Activity. The records that follow must be printed exactly as they are.

---------------

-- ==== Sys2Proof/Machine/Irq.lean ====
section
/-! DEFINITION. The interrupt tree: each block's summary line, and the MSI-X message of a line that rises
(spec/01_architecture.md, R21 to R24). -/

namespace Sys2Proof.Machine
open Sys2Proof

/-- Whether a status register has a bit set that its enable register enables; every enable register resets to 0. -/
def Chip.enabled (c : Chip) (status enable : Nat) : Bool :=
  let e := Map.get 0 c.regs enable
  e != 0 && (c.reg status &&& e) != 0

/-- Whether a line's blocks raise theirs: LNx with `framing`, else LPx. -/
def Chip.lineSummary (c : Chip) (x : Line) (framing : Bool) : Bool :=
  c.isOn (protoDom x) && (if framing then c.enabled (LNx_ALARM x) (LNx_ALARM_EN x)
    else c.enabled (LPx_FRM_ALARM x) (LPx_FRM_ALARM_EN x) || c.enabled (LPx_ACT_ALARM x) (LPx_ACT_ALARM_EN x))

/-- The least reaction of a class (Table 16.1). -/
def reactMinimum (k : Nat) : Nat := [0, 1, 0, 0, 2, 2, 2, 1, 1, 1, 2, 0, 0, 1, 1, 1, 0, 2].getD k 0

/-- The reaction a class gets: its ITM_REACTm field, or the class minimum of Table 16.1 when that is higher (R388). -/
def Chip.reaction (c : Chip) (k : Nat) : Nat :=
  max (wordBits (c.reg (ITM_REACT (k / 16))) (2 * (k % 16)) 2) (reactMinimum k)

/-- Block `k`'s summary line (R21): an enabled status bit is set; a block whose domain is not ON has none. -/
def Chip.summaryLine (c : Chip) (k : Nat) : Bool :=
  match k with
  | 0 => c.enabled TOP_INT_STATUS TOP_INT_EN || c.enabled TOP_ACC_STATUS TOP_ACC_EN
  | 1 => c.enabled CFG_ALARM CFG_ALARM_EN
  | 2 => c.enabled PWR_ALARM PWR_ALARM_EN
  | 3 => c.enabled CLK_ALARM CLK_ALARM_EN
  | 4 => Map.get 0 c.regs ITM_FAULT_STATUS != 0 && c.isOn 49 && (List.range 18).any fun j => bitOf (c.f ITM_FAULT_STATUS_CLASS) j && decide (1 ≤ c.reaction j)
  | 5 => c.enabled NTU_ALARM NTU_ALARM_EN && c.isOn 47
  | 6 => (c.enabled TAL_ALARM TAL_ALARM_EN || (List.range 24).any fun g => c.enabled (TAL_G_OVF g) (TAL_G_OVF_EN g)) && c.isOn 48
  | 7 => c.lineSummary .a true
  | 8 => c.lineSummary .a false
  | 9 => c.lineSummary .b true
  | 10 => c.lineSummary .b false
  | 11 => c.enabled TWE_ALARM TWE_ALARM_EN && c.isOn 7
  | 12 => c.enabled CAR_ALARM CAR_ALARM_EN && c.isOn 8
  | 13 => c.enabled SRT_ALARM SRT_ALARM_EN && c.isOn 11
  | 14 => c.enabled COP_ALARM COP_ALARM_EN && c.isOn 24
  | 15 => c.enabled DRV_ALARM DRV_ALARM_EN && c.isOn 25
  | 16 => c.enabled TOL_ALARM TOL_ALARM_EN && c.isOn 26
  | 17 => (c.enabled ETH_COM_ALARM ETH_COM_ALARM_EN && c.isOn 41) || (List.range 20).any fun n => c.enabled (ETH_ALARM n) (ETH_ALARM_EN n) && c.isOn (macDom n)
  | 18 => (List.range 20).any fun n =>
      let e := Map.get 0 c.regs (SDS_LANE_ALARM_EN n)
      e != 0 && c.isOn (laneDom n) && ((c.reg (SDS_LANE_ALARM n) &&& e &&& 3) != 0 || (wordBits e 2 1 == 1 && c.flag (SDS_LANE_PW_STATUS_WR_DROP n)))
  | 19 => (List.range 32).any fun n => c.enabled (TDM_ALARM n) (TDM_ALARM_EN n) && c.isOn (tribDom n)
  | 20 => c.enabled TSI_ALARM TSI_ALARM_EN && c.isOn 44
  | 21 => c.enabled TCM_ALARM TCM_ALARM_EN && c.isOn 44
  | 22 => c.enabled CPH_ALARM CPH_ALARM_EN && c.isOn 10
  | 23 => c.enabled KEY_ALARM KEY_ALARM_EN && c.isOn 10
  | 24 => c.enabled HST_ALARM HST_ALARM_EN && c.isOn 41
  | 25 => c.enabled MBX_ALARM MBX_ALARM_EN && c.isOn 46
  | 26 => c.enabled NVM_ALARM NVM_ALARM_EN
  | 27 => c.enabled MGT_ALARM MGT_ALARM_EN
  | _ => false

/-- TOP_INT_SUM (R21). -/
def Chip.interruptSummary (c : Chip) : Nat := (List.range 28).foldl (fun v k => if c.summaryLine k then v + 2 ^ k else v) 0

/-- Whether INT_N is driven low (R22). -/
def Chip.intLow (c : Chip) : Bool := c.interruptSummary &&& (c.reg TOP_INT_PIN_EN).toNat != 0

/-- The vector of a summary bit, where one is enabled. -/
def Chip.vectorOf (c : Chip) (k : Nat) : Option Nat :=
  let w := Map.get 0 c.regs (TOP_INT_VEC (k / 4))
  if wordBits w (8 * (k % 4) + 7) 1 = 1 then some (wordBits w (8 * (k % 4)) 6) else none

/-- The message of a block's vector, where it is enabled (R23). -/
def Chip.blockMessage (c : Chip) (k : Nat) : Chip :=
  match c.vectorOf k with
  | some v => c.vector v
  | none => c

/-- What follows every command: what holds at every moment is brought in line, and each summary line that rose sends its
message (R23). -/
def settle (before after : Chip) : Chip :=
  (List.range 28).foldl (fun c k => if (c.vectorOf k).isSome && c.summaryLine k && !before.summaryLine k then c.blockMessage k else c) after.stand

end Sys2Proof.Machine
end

---------------

Response below.
-- ==== Sys2Proof/Machine/Irq.lean ====
section
/-! DEFINITION. The interrupt tree: each block's summary line, and the MSI-X message of a line that rises
(spec/01_architecture.md, R21 to R24). -/

namespace Sys2Proof.Machine
open Sys2Proof

/-- Whether a status register has a bit set that its enable register enables; every enable register resets to 0. -/
def Chip.enabled (c : Chip) (status enable : Nat) : Bool :=
  let e := Map.get 0 c.regs enable
  e != 0 && (c.reg status &&& e) != 0

/-- Whether a line's blocks raise theirs: LNx with `framing`, else LPx. -/
def Chip.lineSummary (c : Chip) (x : Line) (framing : Bool) : Bool :=
  c.isOn (protoDom x) && (if framing then c.enabled (LNx_ALARM x) (LNx_ALARM_EN x)
    else c.enabled (LPx_FRM_ALARM x) (LPx_FRM_ALARM_EN x) || c.enabled (LPx_ACT_ALARM x) (LPx_ACT_ALARM_EN x))

/-- The least reaction of a class (Table 16.1). -/
def reactMinimum (k : Nat) : Nat := [0, 1, 0, 0, 2, 2, 2, 1, 1, 1, 2, 0, 0, 1, 1, 1, 0, 2].getD k 0

/-- The reaction a class gets: its ITM_REACTm field, or the class minimum of Table 16.1 when that is higher (R388). -/
def Chip.reaction (c : Chip) (k : Nat) : Nat :=
  max (wordBits (c.reg (ITM_REACT (k / 16))) (2 * (k % 16)) 2) (reactMinimum k)

/-- Block `k`'s summary line (R21): an enabled status bit is set; a block whose domain is not ON has none. -/
def Chip.summaryLine (c : Chip) (k : Nat) : Bool :=
  match k with
  | 0 => c.enabled TOP_INT_STATUS TOP_INT_EN || c.enabled TOP_ACC_STATUS TOP_ACC_EN
  | 1 => c.enabled CFG_ALARM CFG_ALARM_EN
  | 2 => c.enabled PWR_ALARM PWR_ALARM_EN
  | 3 => c.enabled CLK_ALARM CLK_ALARM_EN
  | 4 => Map.get 0 c.regs ITM_FAULT_STATUS != 0 && c.isOn 49 && (List.range 18).any fun j => bitOf (c.f ITM_FAULT_STATUS_CLASS) j && decide (1 ≤ c.reaction j)
  | 5 => c.enabled NTU_ALARM NTU_ALARM_EN && c.isOn 47
  | 6 => (c.enabled TAL_ALARM TAL_ALARM_EN || (List.range 24).any fun g => c.enabled (TAL_G_OVF g) (TAL_G_OVF_EN g)) && c.isOn 48
  | 7 => c.lineSummary .a true
  | 8 => c.lineSummary .a false
  | 9 => c.lineSummary .b true
  | 10 => c.lineSummary .b false
  | 11 => c.enabled TWE_ALARM TWE_ALARM_EN && c.isOn 7
  | 12 => c.enabled CAR_ALARM CAR_ALARM_EN && c.isOn 8
  | 13 => c.enabled SRT_ALARM SRT_ALARM_EN && c.isOn 11
  | 14 => c.enabled COP_ALARM COP_ALARM_EN && c.isOn 24
  | 15 => c.enabled DRV_ALARM DRV_ALARM_EN && c.isOn 25
  | 16 => c.enabled TOL_ALARM TOL_ALARM_EN && c.isOn 26
  | 17 => (c.enabled ETH_COM_ALARM ETH_COM_ALARM_EN && c.isOn 41) || (List.range 20).any fun n => c.enabled (ETH_ALARM n) (ETH_ALARM_EN n) && c.isOn (macDom n)
  | 18 => (List.range 20).any fun n =>
      let e := Map.get 0 c.regs (SDS_LANE_ALARM_EN n)
      e != 0 && c.isOn (laneDom n) && ((c.reg (SDS_LANE_ALARM n) &&& e &&& 3) != 0 || (wordBits e 2 1 == 1 && c.flag (SDS_LANE_PW_STATUS_WR_DROP n)))
  | 19 => (List.range 32).any fun n => c.enabled (TDM_ALARM n) (TDM_ALARM_EN n) && c.isOn (tribDom n)
  | 20 => c.enabled TSI_ALARM TSI_ALARM_EN && c.isOn 44
  | 21 => c.enabled TCM_ALARM TCM_ALARM_EN && c.isOn 44
  | 22 => c.enabled CPH_ALARM CPH_ALARM_EN && c.isOn 10
  | 23 => c.enabled KEY_ALARM KEY_ALARM_EN && c.isOn 10
  | 24 => c.enabled HST_ALARM HST_ALARM_EN && c.isOn 41
  | 25 => c.enabled MBX_ALARM MBX_ALARM_EN && c.isOn 46
  | 26 => c.enabled NVM_ALARM NVM_ALARM_EN
  | 27 => c.enabled MGT_ALARM MGT_ALARM_EN
  | _ => false

/-- TOP_INT_SUM (R21). -/
def Chip.interruptSummary (c : Chip) : Nat := (List.range 28).foldl (fun v k => if c.summaryLine k then v + 2 ^ k else v) 0

/-- Whether INT_N is driven low (R22). -/
def Chip.intLow (c : Chip) : Bool := c.interruptSummary &&& (c.reg TOP_INT_PIN_EN).toNat != 0

/-- The vector of a summary bit, where one is enabled. -/
def Chip.vectorOf (c : Chip) (k : Nat) : Option Nat :=
  let w := Map.get 0 c.regs (TOP_INT_VEC (k / 4))
  if wordBits w (8 * (k % 4) + 7) 1 = 1 then some (wordBits w (8 * (k % 4)) 6) else none

/-- The message of a block's vector, where it is enabled (R23). -/
def Chip.blockMessage (c : Chip) (k : Nat) : Chip :=
  match c.vectorOf k with
  | some v => c.vector v
  | none => c

/-- What follows every command: what holds at every moment is brought in line, and each summary line that rose sends its
message (R23). -/
def settle (before after : Chip) : Chip :=
  (List.range 28).foldl (fun c k => if (c.vectorOf k).isSome && c.summaryLine k && !before.summaryLine k then c.blockMessage k else c) after.stand

end Sys2Proof.Machine
end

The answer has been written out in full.